■ What is needed
Write out, word for word, every line in the data below from the one containing "have named : atIndexZero" to the one containing "case contactEnabledWrite index value =>", both of them included.

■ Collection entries
==*==

/-- Acting on an item: the tail length, a minimum speed and contact enabled change the roster, a fan or an input; no other item changes more than
its own value. -/
theorem actOnWrite_onlyChanges (s : State) (k : CfgItem) (v : Nat) :
    onlyChanges [.roster, .fans, .fire, .inFlight] s (actOnWrite s k v) := by
  unfold actOnWrite
  split
  · exact onlyChanges_mono (setRoster_onlyChanges _ _) (by simp)
  · exact onlyChanges_mono (raiseCommanded_onlyChanges _ _) (by simp)
  · exact onlyChanges_mono (enableContact_onlyChanges _ _ _) (by simp)
  · exact onlyChanges_refl _ _

/-- A write of an item that acts on nothing else changes the store alone. -/
theorem writeAt_answers_plain {s : State} {item index value : Nat}
    (plain : ∀ k, itemOf item index = some k → ∀ u w, actOnWrite u k w = u) : Answers [.store] s (writeAt s item index value) :=
  writeAt_answers (by simp) fun k h u w => (plain k h u w).symm ▸ onlyChanges_refl _ _

/-! ### The row of each request -/

/-- A request's row: the owner's effect carried out through the port, within parts other than the port (R162, R167). -/
structure RequestRow (i : Instr) (code : Nat) (effect : State → State × Status × List Byte) (parts : List Part) : Prop where
  eq : ∀ s, exec i s = onRequest i code s effect
  answers : ∀ s, Answers parts s (effect s)
  apart : .port ∉ parts
  within : parts ⊆ touches i

section Writes

variable {index : Nat}

/-- A module-wide item that acts on nothing else. -/
theorem actsOnNothing_atIndexZero {k₀ : CfgItem} (h : ∀ u w, actOnWrite u k₀ w = u) (k : CfgItem)
    (named : atIndexZero index k₀ = some k) (u : State) (w : Nat) : actOnWrite u k w = u := by
  unfold atIndexZero at named
  split at named
  · cases named
    exact h u w
  · cases named

/-- An indexed item that acts on nothing else. -/
theorem actsOnNothing_map {α : Type} {at' : α → CfgItem} {named' : Option α} (h : ∀ a u w, actOnWrite u (at' a) w = u) (k : CfgItem)
    (named : named'.map at' = some k) (u : State) (w : Nat) : actOnWrite u k w = u := by
  obtain ⟨a, -, rfl⟩ := Option.map_eq_some_iff.mp named
  exact h a u w

theorem requestRow_of_plain_write {i : Instr} {item value : Nat} (eq : ∀ s, exec i s = writeRequest i item index value s)
    (act : ∀ k, itemOf item index = some k → ∀ u w, actOnWrite u k w = u) (within : [.store] ⊆ touches i) :
    ∃ code effect parts, RequestRow i code effect parts :=
  ⟨_, _, _, eq, fun _ => writeAt_answers_plain act, by simp, within⟩

/-- A configuration write's row is the write of its item; three rows act on a block beside the store (R7, R80, R133). -/
theorem requestRow_of_writeOf {i : Instr} (h : (writeOf i).isSome = true) : ∃ code effect parts, RequestRow i code effect parts := by
  cases i
  case writeConfig item index value =>
    exact ⟨_, _, [.roster, .fans, .fire, .store, .inFlight], fun _ => rfl, fun s => writeAt_answers (by simp) fun k _ u w =>
      onlyChanges_mono (actOnWrite_onlyChanges u k w) (by simp), by simp, by simp [touches]⟩
  case tailLengthWrite index value =>
    refine ⟨_, _, [.roster, .store], fun _ => rfl, fun s => writeAt_answers (by simp) fun k named u w => ?_, by simp, by simp [touches]⟩
    have named : atIndexZero index .tail = some k := named
    unfold atIndexZero at named
    split at named <;> cases named
    exact onlyChanges_mono (setRoster_onlyChanges _ _) (by simp)
  case contactEnabledWrite index value =>
    refine ⟨_, _, [.fire, .store, .inFlight], fun _ => rfl, fun s => writeAt_answers (by simp) fun k named u w => ?_, by simp,
      by simp [touches]⟩
    obtain ⟨z, -, rfl⟩ := Option.map_eq_some_iff.mp named
    exact onlyChanges_mono (enableContact_onlyChanges _ _ _) (by simp)
  case minimumSpeedWrite index value =>
    refine ⟨_, _, [.fans, .store], fun _ => rfl, fun s => writeAt_answers (by simp) fun k named u w => ?_, by simp, by simp [touches]⟩
    obtain ⟨c, -, rfl⟩ := Option.map_eq_some_iff.mp named
    exact onlyChanges_mono (raiseCommanded_onlyChanges _ _) (by simp)
  case windowBaseWrite index value =>
    exact requestRow_of_plain_write (fun _ => rfl) (actsOnNothing_atIndexZero fun _ _ => rfl) (by simp [touches])
  case adjacencyWrite index value =>
    exact requestRow_of_plain_write (fun _ => rfl) (actsOnNothing_map fun _ _ _ => rfl) (by simp [touches])
  case stallMapWrite field index value =>
    cases field <;>
      exact requestRow_of_plain_write (fun _ => rfl) (actsOnNothing_map fun _ _ _ => rfl) (by simp [touches])
  case floorCeilingWrite field index value =>
    cases field <;>
      exact requestRow_of_plain_write (fun _ => rfl) (actsOnNothing_map fun _ _ _ => rfl) (by simp [touches])
  case gasLevelWrite field index value =>
    cases field <;>
      exact requestRow_of_plain_write (fun _ => rfl) (actsOnNothing_atIndexZero fun _ _ => rfl) (by simp [touches])
  case channelPlacementWrite field index value =>
    cases field <;>
      exact requestRow_of_plain_write (fun _ => rfl) (actsOnNothing_map fun _ _ _ => rfl) (by simp [touches])
  all_goals exact absurd h (by simp [writeOf])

==*==

■ Task answer
    have named : atIndexZero index .tail = some k := named
    unfold atIndexZero at named
    split at named <;> cases named
    exact onlyChanges_mono (setRoster_onlyChanges _ _) (by simp)
  case contactEnabledWrite index value =>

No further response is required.